/-- The record of an MCC's trap (R292). -/
def mccRecord (s : State) (cid : Nat) (c : Cohort) (m : Mcc) (t : TrapInfo) : FaultRecord :=
  let o := cohortOrigin s cid
  let pl := recordPlace s c.part c.cluster
  { code := t.code, flags := 1, cause := t.cause, access := t.access, imm := t.imm, lowLane := 0xFF, split := 0,
    resume := resumeKind t.code, pc := m.pc, point := if resumeKind t.code = 1 then nextPc m.pc else m.pc, lanes := 0,
    splitMask := 0, addr := t.addr, launch := o.1, cohort := o.2, die := pl.1, cluster := pl.2, coreGang := 0, slot := 0,
    owner := .mcc cid }

/-- A notice that belongs to no gang: flags [5] and the flag of its source; the resume kind is that of its code (R35, R292, R295). -/
def noticeRecord (code : TrapCode) (flag cause : Nat) (access : AccessKind) (addr launch : DWord) (cohort die cluster : Nat) :
    FaultRecord :=
  { code := code, flags := 32 + flag, cause := cause, access := access, imm := 0, lowLane := 0xFF, split := 0, resume := resumeKind code,
    pc := 0, point := 0, lanes := 0, splitMask := 0, addr := addr, launch := launch, cohort := cohort, die := die,
    cluster := cluster, coreGang := 0, slot := 0, owner := .none }

/-! ### Posting -/

/-- Bytes that crossed the fabric or the Skafen link for a partition (R348). -/
def countLink (s : State) (part n : Nat) : State := modPart s part fun p => { p with linkBytes := p.linkBytes + n }

/-- The consumer count, honoured while it does not run beyond the producer count: else the last one that did not (R295). -/
def consumerCount (s : State) (part : Nat) (p : Part) : Nat :=
  let c := memLE s (physKey part (p.faultBase + 8)) 8
  if c ≤ p.posted then c else p.consumed

/-- Slots of a fault queue that are not free: not consumed, or consumed and not yet answered (R295). -/
def slotsInUse (s : State) (part : Nat) (p : Part) : Nat :=
  let c := consumerCount s part p
  (p.posted - c) + (p.open'.filter fun e => decide (e.1 < c)).length

/-- The queue has a free slot (R293). -/
def queueHasRoom (s : State) (part : Nat) (p : Part) : Bool := decide (slotsInUse s part p < p.faultEntries)

/-- The physical address of record number `n` (R291). -/
def recordAddr (p : Part) (n : Nat) : Nat := p.faultBase + 64 + 64 * (n % p.faultEntries)

/-- A record is a notice, which needs no answer (R292 flags [5]). -/
def isNotice (r : FaultRecord) : Bool := r.flags / 32 % 2 == 1

/-- A record is posted: its 64 bytes are written, then the producer count is raised as a release (R293).  DESIGN CHOICE: R293 counts slots,
so where the consumer count has run past a record that is still unanswered, a later one may fall in its slot: its bytes are overwritten (log
entry 65). -/
def postNow (s : State) (part : Nat) (p : Part) (r : FaultRecord) : State :=
  let n := p.posted
  let s1 := writeMem s .pantry false (listAt (physKey part (recordAddr p n)) (recordBytes r))
  let s2 := modPart s1 part fun q =>
    { q with posted := n + 1, consumed := consumerCount s part p, open' := if isNotice r then q.open' else q.open' ++ [(n, r)] }
  addCounter s2 .pantry (some { scope := .pk, source := .pantry, known := Known.none }) (physKey part p.faultBase) 1

/-- A place in the order of R36 among traps of one cycle: die, cluster, core, gang slot, and an MCC after the gangs of its cluster; a
notice has no gang slot and comes last (log entry 2). -/
def heldPlace (r : FaultRecord) : Nat :=
  if isNotice r then 2 ^ 32
  else (r.die * 32 + r.cluster) * 256 + (if r.flags.testBit 0 then 128 else (r.coreGang % 4) * 32 + r.slot)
───
**EXERCISE INSTRUCTIONS**. The entries above hold the needed span. Transcribe exactly the lines from the one with "let pl := recordPlace s c.part c.cluster" to the one with "resume := resumeKind t.code, pc", both included.

**EXPECTED ANSWER**.
  let pl := recordPlace s c.part c.cluster
  { code := t.code, flags := 1, cause := t.cause, access := t.access, imm := t.imm, lowLane := 0xFF, split := 0,
    resume := resumeKind t.code, pc := m.pc, point := if resumeKind t.code = 1 then nextPc m.pc else m.pc, lanes := 0,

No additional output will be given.